Tara Pandey and Dr. William Pitt, Department of Chemical Engineering
Cancer is among the leading causes of death in the world. The goal for this project was to visualize a liposome containing perfluorocarbon emulsion an eLiposome, inside of tumor cells using confocal and fluorescence microscopes. A successful study of this project would help to understand the behavior of cancer cells in the presence of drugs during targeted drug delivery for cancer.
Experiment, Results and Future Work
The project utilized lab instruments both from the department of chemical engineering and the life science for preparation and characterization of eliposomes. Confocal microscope was used for quality analysis and quantification of drug inside cells. Fluorescence microscope was used for tracking the drug inside the eLiposomes in HeLa cells. A successful study of drug inside the cells involved many complex steps and required detailed understanding of biological phenomena of cells. The project used the expertise from Jon Hartley in modifying the eLiposomes by attaching polyethylene glycol(PEG) to avoid elimination of drug carriers from reticuloendothelial system. However, due to limited time, the project could not solved many problems that arose during the cellular uptakes of drug carriers inside of cells.
Experiments were conducted using calcein (green) and fluorescein dextran to track drug inside eLiposomes and endosomes inside the HeLa cells, respectively.

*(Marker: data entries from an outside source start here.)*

-- ==== Sys2Proof/Laws/Port.lean ====
section
/-!
SUPPORT. What the operations every meaning shares can do: the end of a step, the completion of a record, the step of a
record's row, retirement.
-/

namespace Sys2Proof.Machine

open Sys2Proof

/-! ## The end of a step -/

/-- Page writes, and nothing else. -/
def OnlyPages (l : List BusAccess) : Prop := ∀ a ∈ l, a = .statusPage ∨ a = .finalPage

theorem OnlyPages.nil : OnlyPages [] := fun _ h => by simp at h

theorem OnlyPages.append {l m : List BusAccess} (hl : OnlyPages l) (hm : OnlyPages m) : OnlyPages (l ++ m) :=
  fun a h => (List.mem_append.mp h).elim (hl a) (hm a)

@[simp] theorem enqueue_queue (a : BusAccess) (s : State) : (enqueue a s).bus.queue = s.bus.queue ++ [a] := rfl

@[simp] theorem enqueue_snapshot (a : BusAccess) (s : State) : (enqueue a s).bus.snapshot = s.bus.snapshot := rfl

@[simp] theorem enqueue_writeCount (a : BusAccess) (s : State) : (enqueue a s).bus.writeCount = s.bus.writeCount := rfl

/-! ## The access that ends -/

/-- An access that ends: it stood at the head of the port and satisfies the test, and nothing but the port changed. -/
theorem endAccess_spec {p : BusAccess → Bool} {s t : State} {a : BusAccess} (h : endAccess p s = some (a, t)) :
    p a = true ∧ s.bus.queue = a :: t.bus.queue
      ∧ t = { s with bus := { s.bus with queue := t.bus.queue, snapshot := none } } := by
  unfold endAccess at h
  split at h
  · cases h
  · rename_i b q hq
    split at h
    · simp only [Option.some.injEq, Prod.mk.injEq] at h
      obtain ⟨rfl, rfl⟩ := h
      exact ⟨by assumption, hq, rfl⟩
    · cases h

/-- The access at the head of the port ends. -/
theorem endAccess_head {p : BusAccess → Bool} {s : State} {a : BusAccess} {q : List BusAccess}
    (h : s.bus.queue = a :: q) (hp : p a = true) :
    endAccess p s = some (a, s.modBus fun b => { b with queue := q, snapshot := none }) := by
  simp [endAccess, h, hp]

/-- A transfer that ends: it was under way and satisfies the test, and nothing but the transfers changed. -/
theorem endTransfer_spec {p : BusAccess → Bool} {s t : State} (h : endTransfer p s = some t) :
    (∃ a ∈ s.bus.transfers, p a = true)
      ∧ t = { s with bus := { s.bus with transfers := s.bus.transfers.filter fun a => !p a } } := by
  unfold endTransfer at h
  split at h
  · rename_i ha
    cases h
    exact ⟨by simpa using ha, rfl⟩
  · cases h

@[simp] theorem startTransfers_queue (s : State) :
    (startTransfers s).bus.queue = s.bus.queue.dropWhile BusAccess.repeats := rfl

@[simp] theorem startTransfers_transfers (s : State) :
    (startTransfers s).bus.transfers = s.bus.transfers ++ s.bus.queue.takeWhile BusAccess.repeats := rfl

@[simp] theorem beginAccess_transfers (s : State) : (beginAccess s).bus.transfers = s.bus.transfers := by
  unfold beginAccess
  split <;> simp

@[simp] theorem beginAccess_queue (s : State) : (beginAccess s).bus.queue = s.bus.queue := by
  unfold beginAccess
  split <;> simp

theorem requestPage_queue (s : State) :
    ∃ l, (requestPage s).bus.queue = s.bus.queue ++ l ∧ OnlyPages l := by
  unfold requestPage
  split
  · exact ⟨[.statusPage], by simp, by simp [OnlyPages]⟩
  · exact ⟨[], by simp, .nil⟩

@[simp] theorem requestPage_transfers (s : State) : (requestPage s).bus.transfers = s.bus.transfers := by
  unfold requestPage
  split <;> rfl

@[simp] theorem requestFinal_transfers (s : State) : (requestFinal s).bus.transfers = s.bus.transfers := by
  unfold requestFinal
  split <;> rfl

theorem requestFinal_queue (s : State) :
    ∃ l, (requestFinal s).bus.queue = s.bus.queue ++ l ∧ OnlyPages l := by
  unfold requestFinal
  split
  · exact ⟨[.finalPage], by simp, by simp [OnlyPages]⟩
  · exact ⟨[], by simp, .nil⟩

/-- The end of a step asks the port for page writes and for nothing else, and the transfers at the head of its queue
start. -/
theorem settlePort_queue (s t : State) :
    ∃ l, (settlePort s t).bus.queue = (t.bus.queue ++ l).dropWhile BusAccess.repeats
      ∧ (settlePort s t).bus.transfers = t.bus.transfers ++ (t.bus.queue ++ l).takeWhile BusAccess.repeats
      ∧ OnlyPages l := by
  have h : ∃ l, (if pageFields s = pageFields t then t else requestPage t).bus.queue = t.bus.queue ++ l
      ∧ (if pageFields s = pageFields t then t else requestPage t).bus.transfers = t.bus.transfers
      ∧ OnlyPages l := by
    split
    · exact ⟨[], by simp, rfl, .nil⟩
    · obtain ⟨l, h, p⟩ := requestPage_queue t
      exact ⟨l, h, requestPage_transfers t, p⟩
  obtain ⟨l, hl, ht, pl⟩ := h
  obtain ⟨m, hm, pm⟩ := requestFinal_queue (if pageFields s = pageFields t then t else requestPage t)
  refine ⟨l ++ m, ?_, ?_, pl.append pm⟩
  · unfold settlePort; rw [beginAccess_queue, startTransfers_queue, hm, hl, List.append_assoc]
  · unfold settlePort
    rw [beginAccess_transfers, startTransfers_transfers, requestFinal_transfers, hm, hl, ht, List.append_assoc]

/-- The end of a step changes the port alone. -/
theorem settlePort_eq (s t : State) : settlePort s t = { t with bus := (settlePort s t).bus } := by
  have h := settlePort_keeps s t
  generalize settlePort s t = u at h ⊢
  cases u; cases t; simp_all

/-- What a meaning answers: a next state, which is `t` but for the port. -/
theorem commit_spec (s t : State) :
    ∃ u l, commit s t = .next u ∧ u = { t with bus := u.bus }
      ∧ u.bus.queue = (t.bus.queue ++ l).dropWhile BusAccess.repeats
      ∧ u.bus.transfers = t.bus.transfers ++ (t.bus.queue ++ l).takeWhile BusAccess.repeats ∧ OnlyPages l := by
  obtain ⟨l, h, h', p⟩ := settlePort_queue s t
  exact ⟨settlePort s t, l, rfl, settlePort_eq s t, h, h', p⟩

/-! ## Completing a record -/

/-- A record that is open and writable gets its result write and, behind it, its Done write (R11). -/
theorem completeRecord_open {i : LaneId} {addr : Word} {s : State} {e : TakenEntry} (h : openEntry i addr s = some e)
    (hw : e.unwritable = false) (result : ResultCode) (detail : Word) (progress : Nat) :
    completeRecord i addr result detail progress s =
      enqueue (.stateWrite i addr .done) (enqueue (.resultWrite i addr result detail progress) s) := by
  simp [completeRecord, h, hw]

theorem markRunning_open {i : LaneId} {addr : Word} {s : State} {e : TakenEntry} (h : openEntry i addr s = some e)
    (hw : e.unwritable = false) : markRunning i addr s = enqueue (.stateWrite i addr .running) s := by
  simp [markRunning, h, hw]

/-- The record under way at an address depends on the lane tables alone. -/
theorem openEntry_congr {s t : State} (h : t.link = s.link) (i : LaneId) (addr : Word) :
    openEntry i addr t = openEntry i addr s := by
  simp [openEntry, h]

@[simp] theorem Link.lane_setLane_same (l : Link) (i : LaneId) (f : Lane → Lane) :
    (l.setLane i f).lane i = f (l.lane i) := by
  cases i <;> rfl

theorem Link.lane_setLane_other (l : Link) {i j : LaneId} (h : j ≠ i) (f : Lane → Lane) :
    (l.setLane i f).lane j = l.lane j := by
  cases i <;> cases j <;> first | rfl | exact absurd rfl h

@[simp] theorem Link.setLane_keeps (l : Link) (i : LaneId) (f : Lane → Lane) :
    (l.setLane i f).state = l.state ∧ (l.setLane i f).low = l.low ∧ (l.setLane i f).high = l.high
    ∧ (l.setLane i f).statusAddr = l.statusAddr ∧ (l.setLane i f).scanPeriod = l.scanPeriod
    ∧ (l.setLane i f).scanOn = l.scanOn ∧ (l.setLane i f).attaching = l.attaching := by
  cases i <;> simp [Link.setLane]

@[simp] theorem State.modLane_link (s : State) (i : LaneId) (f : Lane → Lane) :
    (s.modLane i f).link = s.link.setLane i f := rfl

/-- A record just accepted is the one under way at its address, where no other was. -/
theorem openEntry_acceptRecord {k : Kind} {r : RecordCopy} {s : State} (h : openEntry k.lane r.addr s = none) :
    openEntry k.lane r.addr (acceptRecord k r s) = some (newEntry r (some k)) := by
  have hl : (acceptRecord k r s).link = s.link.setLane k.lane fun l =>
      { l with table := l.table ++ [newEntry r (some k)], copy := none } := by
    simp [acceptRecord, addEntry]
  unfold openEntry at h ⊢
  rw [hl, Link.lane_setLane_same]
  simp [List.find?_append, h, newEntry]

/-- What accepting a record asks the port for: its state word Taken, and the read of its link (R9, R11, R12). -/
theorem acceptRecord_queue (k : Kind) (r : RecordCopy) (s : State) :
    (acceptRecord k r s).bus.queue =
      s.bus.queue ++ [.stateWrite k.lane r.addr .taken, .linkRead k.lane (linkAddress k.lane s) .taken] := by
  simp [acceptRecord, requestLink, linkAddress, addEntry]

theorem acceptRecord_link (k : Kind) (r : RecordCopy) (s : State) :
    (acceptRecord k r s).link = s.link.setLane k.lane fun l =>
      { l with table := l.table ++ [newEntry r (some k)], copy := none } := by
  simp [acceptRecord, addEntry]

/-! ## The step of a record's row -/

/-- The three things a record's row can do: nothing, hold the lane, or accept the record and act on it. -/
theorem onRecord_cases (k : Kind) (effect : RecordCopy → State → State) (s : State) :
    (offered k s = none ∧ onRecord k effect s = commit s s)
    ∨ (∃ r, offered k s = some r ∧ canAccept k s = false ∧ onRecord k effect s = commit s (holdLane k.lane s))
    ∨ (∃ r, offered k s = some r ∧ canAccept k s = true
        ∧ onRecord k effect s = commit s (effect r (acceptRecord k r s))) := by
  unfold onRecord
  cases h : offered k s with
  | none => exact .inl ⟨rfl, rfl⟩
  | some r =>
    cases hc : canAccept k s with
    | false => exact .inr (.inl ⟨r, rfl, rfl, by simp⟩)
    | true => exact .inr (.inr ⟨r, rfl, rfl, by simp⟩)

/-- An offered record that its consumer can accept is accepted and acted on. -/
theorem onRecord_accepted {k : Kind} {s : State} {r : RecordCopy} (h : offered k s = some r)
    (hc : canAccept k s = true) (effect : RecordCopy → State → State) :
    onRecord k effect s = commit s (effect r (acceptRecord k r s)) := by
  simp [onRecord, h, hc]

/-! ## Causes -/

/-- A cause that is pending stays pending when another is set (R18). -/
theorem setCause_cause (c : Cause) (s : State) : (setCause c s).regs.cause = s.regs.cause ||| causeBit c := rfl

end Sys2Proof.Machine
end

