-- ==== Sys2Proof/Tests/Slice0.lean ====
section
/-!
SUPPORT. The model's own tests: ill-formed commands that WellFormed refuses, worked cases of the spec, and for every
statement with hypotheses a state and operands that meet them, clause by clause, with what the step then shows.
-/

-- One test at a time: checked side by side they take a thread each.
set_option Elab.async false

namespace Sys2Proof.Tests

open Sys2Proof Sys2Proof.Machine

/-! ## Helpers -/

/-- The state after a command, where it answers one. -/
def after (c : Instr) (s : State) : State :=
  match exec c s with
  | .next t    => t
  | .fault _   => s
  | .refused _ => s

/-- The command answers a next state that satisfies a test. -/
def answers (c : Instr) (s : State) (p : State → Bool) : Bool :=
  match exec c s with
  | .next t    => p t
  | .fault _   => false
  | .refused _ => false

/-- A 128-byte record body: the given bytes at their offsets, 0 elsewhere. -/
def body (fields : List (Nat × Nat)) : List Byte :=
  (List.range 128).map fun i => BitVec.ofNat 8 (((fields.find? (·.1 == i)).map (·.2)).getD 0)

/-- A record of a kind at 0x2000. -/
def record (k : Kind) (fields : List (Nat × Nat)) : RecordCopy :=
  { addr := 0x2000#32, bytes := body ((4, k.code) :: fields) }

/-- RUN with working memory ACTIVE. -/
def running : State := { State.reset with wm := { WorkMem.initialising 0 with state := .active } }

/-- A lane parked on the Anchor Block. -/
def parkedLane : Lane := { Lane.reset with state := .parked }

/-- The link ATTACHED with a window, every lane parked. -/
def attached : State :=
  { running with link := { Link.reset with
      state := .attached, low := 0x1000#32, high := 0x8000000#32, statusAddr := 0x1000#32, display := parkedLane,
      store := parkedLane, control := parkedLane } }

/-- The lane of a kind offers a record of that kind. -/
def offering (k : Kind) (fields : List (Nat × Nat)) (s : State) : State :=
  { s with link := s.link.setLane k.lane fun l =>
      { l with state := .taking, cursor := 0x2000#32, copy := some (record k fields) } }

/-- A record of a kind is under way at 0x2000. -/
def underway (k : Kind) (s : State) : State :=
  { s with link := s.link.setLane k.lane fun l =>
      { l with cursor := 0x2000#32, table := [newEntry (record k []) (some k)] } }

/-- The state with the accesses given at the port. -/
def withQueue (q : List BusAccess) (s : State) : State := { s with bus := { s.bus with queue := q } }

/-- The state with the transfers given under way. -/
def withTransfers (q : List BusAccess) (s : State) : State := { s with bus := { s.bus with transfers := q } }

/-- The state in a power state. -/
def inPower (q : PowerState) (s : State) : State := { s with power := { s.power with state := q } }

/-- The state with the array ON. -/
def arrayOn (s : State) : State := { s with store := { s.store with power := .on } }
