-- ==== Sys2Proof/Machine/Unpacker.lean ====
section
/-! DEFINITION. The bit-stream unpacker's functions (spec 45_bitreader.md R310 to R312, R316). -/

namespace Sys2Proof.Machine

/-- `HasNext()` (R311). -/
def hasNext (b : Unpacker) : Bool :=
  match b.cur, b.nxt with
  | none, _ => false
  | some _, none => decide (b.pos.val < 8 - b.pad.val)
  | some _, some _ => true

/-- The bits of a byte, bit 0 first (20_memory.md R76). -/
def byteBits (b : Byte) : List Bool := (List.range 8).map (fun i => b.getLsbD i)

/-- The lowest remaining bit of the current byte: `(BR.cur >> BR.pos) & 1` (R312, 20_memory.md R76). -/
def currentBit (b : Unpacker) : Bool := (b.cur.getD 0).getLsbD b.pos.val

/-- Whether the take of one more bit uses up the current byte (R312). -/
def lastOfByte (b : Unpacker) : Bool := b.pos == 7

/-- BR after a bit that does not use up the current byte (R312). -/
def advancePos (b : Unpacker) : Unpacker := { b with pos := b.pos + 1 }

/-- BR while the refill of a used-up byte is to be read: `BR.cur <- BR.nxt`, the next byte not known yet (R312, DEDUCED log 11). -/
def shiftWindow (b : Unpacker) : Unpacker := { b with cur := b.nxt, nxt := none, pos := 0 }

/-- BR after `BrOpen()` on an empty source (R310). -/
def openedEmpty : Unpacker :=
  { isOpen := true, hdrEmpty := true, pad := 0, cur := none, nxt := none, pos := 0 }

/-- BR after `BrOpen()` on a source with a header (R310). -/
def openedWith (pad : Fin 8) (cur nxt : Option Byte) : Unpacker :=
  { isOpen := true, hdrEmpty := false, pad := pad, cur := cur, nxt := nxt, pos := 0 }

/-- The padding count of a header byte, `none` where it is above 7 (R310). -/
def headerPad (h : Byte) : Option (Fin 8) := if hh : h.toNat < 8 then some ⟨h.toNat, hh⟩ else none

/-- `BrClose()` (R316). -/
def brCloseSession (s : State) : State := { inRelease s with br := .closed }

end Sys2Proof.Machine
end

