-- ==== Sys2Proof/Machine/Control.lean ====
section
/-! DEFINITION. The control and frequency-RAM commands (spec 40_control_freq.md). -/

namespace Sys2Proof.Machine

/-- NOP (R130). -/
def execNop (s : State) : Result := command .nop endCommand s

/-- CLEAR_ERROR (R131): ERR, ERR_CODE, WR_IGNORED and ERR_INFO to 0. -/
def execClearError (s : State) : Result := command .clearError (fun s => endCommand (clearErrorState s)) s

/-- The release of the open sessions by SOFT_RESET (R132): CLOSE without data, and the drain of an open input session. -/
def softResetRelease (s : State) : State :=
  let s := if s.bw.isOpen then outClose s else s
  if s.br.isOpen || s.inOwned then inRelease s else s

/-- The items of 10_state.md R49 at their reset values, but IN, IN_DRAIN, OUT, OUT_ERR and DIAG (R132).
The model's own fields, the history of errors among them, keep their values. -/
def softResetItems (s : State) : State :=
  { s with
    diagEn := false
    err := none
    wrIgnored := false
    arg0 := 0
    arg1 := 0
    result := 0
    errInfo := 0
    freq := Vector.replicate 256 0
    tree := .empty
    bw := .closed
    br := .closed
    inOwned := false
    inTerm := false
    outOwned := false
    pending := 0
    ctl := .idle }

/-- SOFT_RESET (R132). -/
def execSoftReset (s : State) : Result := command .softReset (fun s => softResetItems (softResetRelease s)) s

/-- FREQ_CLEAR (R133). -/
def execFreqClear (s : State) : Result :=
  command .freqClear (fun s => endCommand { s with freq := Vector.replicate 256 0 }) s

/-- FREQ[v] <- c (10_state.md R35). -/
def setFreq (v : Byte) (c : Word) (s : State) : State := { s with freq := s.freq.set v.toNat c v.isLt }

/-- FREQ_WRITE (R134). -/
def execFreqWrite (s : State) : Result :=
  command .freqWrite (withSym (fun v s => endCommand (setFreq v (countOperand s) s))) s

/-- FREQ_READ (R135). -/
def execFreqRead (s : State) : Result :=
  command .freqRead (withSym (fun v s => complete (s.freq[v.toNat]'v.isLt) s)) s

end Sys2Proof.Machine
end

Confocal microscope image analysis shows very small number of cells (ca. 20%) with green calcein; mostly around the cell membranes. The figure 1 above shows that most of the fluorescence is also localized outside of the cells. Lower drug uptake by eLiposomes was a big problem faced for the study of the project. Before further work have been done to study the effect of ultrasound in targeted drug release in cancer cells, a higher eLiposomal endocytosis was required. For the higher uptakes, a further work could be performed to modify the surface of eLiposomes in order to achieve the desired endocytosis. Modification of the surface by attaching PEG on the surface has shown to increase the endocytosis [1]. Excess outside calcein and fluorescence was seen outside the cells (shown in Figure 1 above). This means minimum uptakes and poor cleaning of outside calcein from outside eLiposomes. The outside calcein was removed using centrifugation technique. The process was fast and effective but the dynamic light scattering showed that the use of centrifugation leads eLiposomes to coalesce together making bigger sized eLiposomes. The bigger size means a significantly reduced cellular uptakes. Hence, yet another area that need to be focused is the size of drug carrier controllability because smaller sized eLiposomes facilitate the endocytosis. Other methods of calcein removing like dialysis (using membrane to separate calcein from eLiposomes) and spin column could be other options to see if calcein could be separated without increasing the size of eLiposomes. However, these techniques were not carried out for the project.
HeLa cells were incubated with eLiposomes for 24 hours. Studies could be done with different time duration to see the effect of time in endocytosis. Ultrasound (20kHz frequency) was used to burst open drug carriers inside the cells. The effect of US was analyzed using the flow cytometer data (not shown here) analysis. A very little change in green color after US showed a little or no effect of ultrasound. This could be because a very small numbers of cells had eLiposomes with calcein inside them. This is why much of work was done in trying to achieve successful endocytosis of drug carriers inside HeLa cells. The experience gained and some preliminary observation seen are valuable for further studies. This has helped understand some fundamental issues to worry about when performing the similar experiments again.
Conclusion
The ORCA grant for this project provided an opportunity to understand the challenges that need to overcome for successful targeted drug delivery for cancer. Most of the time was spent in studying the cellular uptakes of drug carriers using confocal microscope. Even though satisfactory cellular uptake results were not observed during the experiments, our team were benefited with the project in comprehending and identifying areas needed to focus for further studies. The poor endocytosis of eLiposomes by HeLa cells was the major problem observed and this could be solved if further studies is carried out paying attending to better technique to wash external calcein from eLiposomes and finding a better method to bind eLiposomes to cell membrane to avoid any possible elimination of cells by RES. We have prepared a lab manual (available in Dr. William Pitt’s lab) with all the procedure and steps involved in this study and we hope this will facilitate a new researcher in this area.
Acknowledgements
I am very grateful to the ORCA grant for providing such an opportunity to work in this project. I wish to thank Dr. William G. Pitt for guiding me throughout the project and Jon Hartley for his help in performing many of the experiments.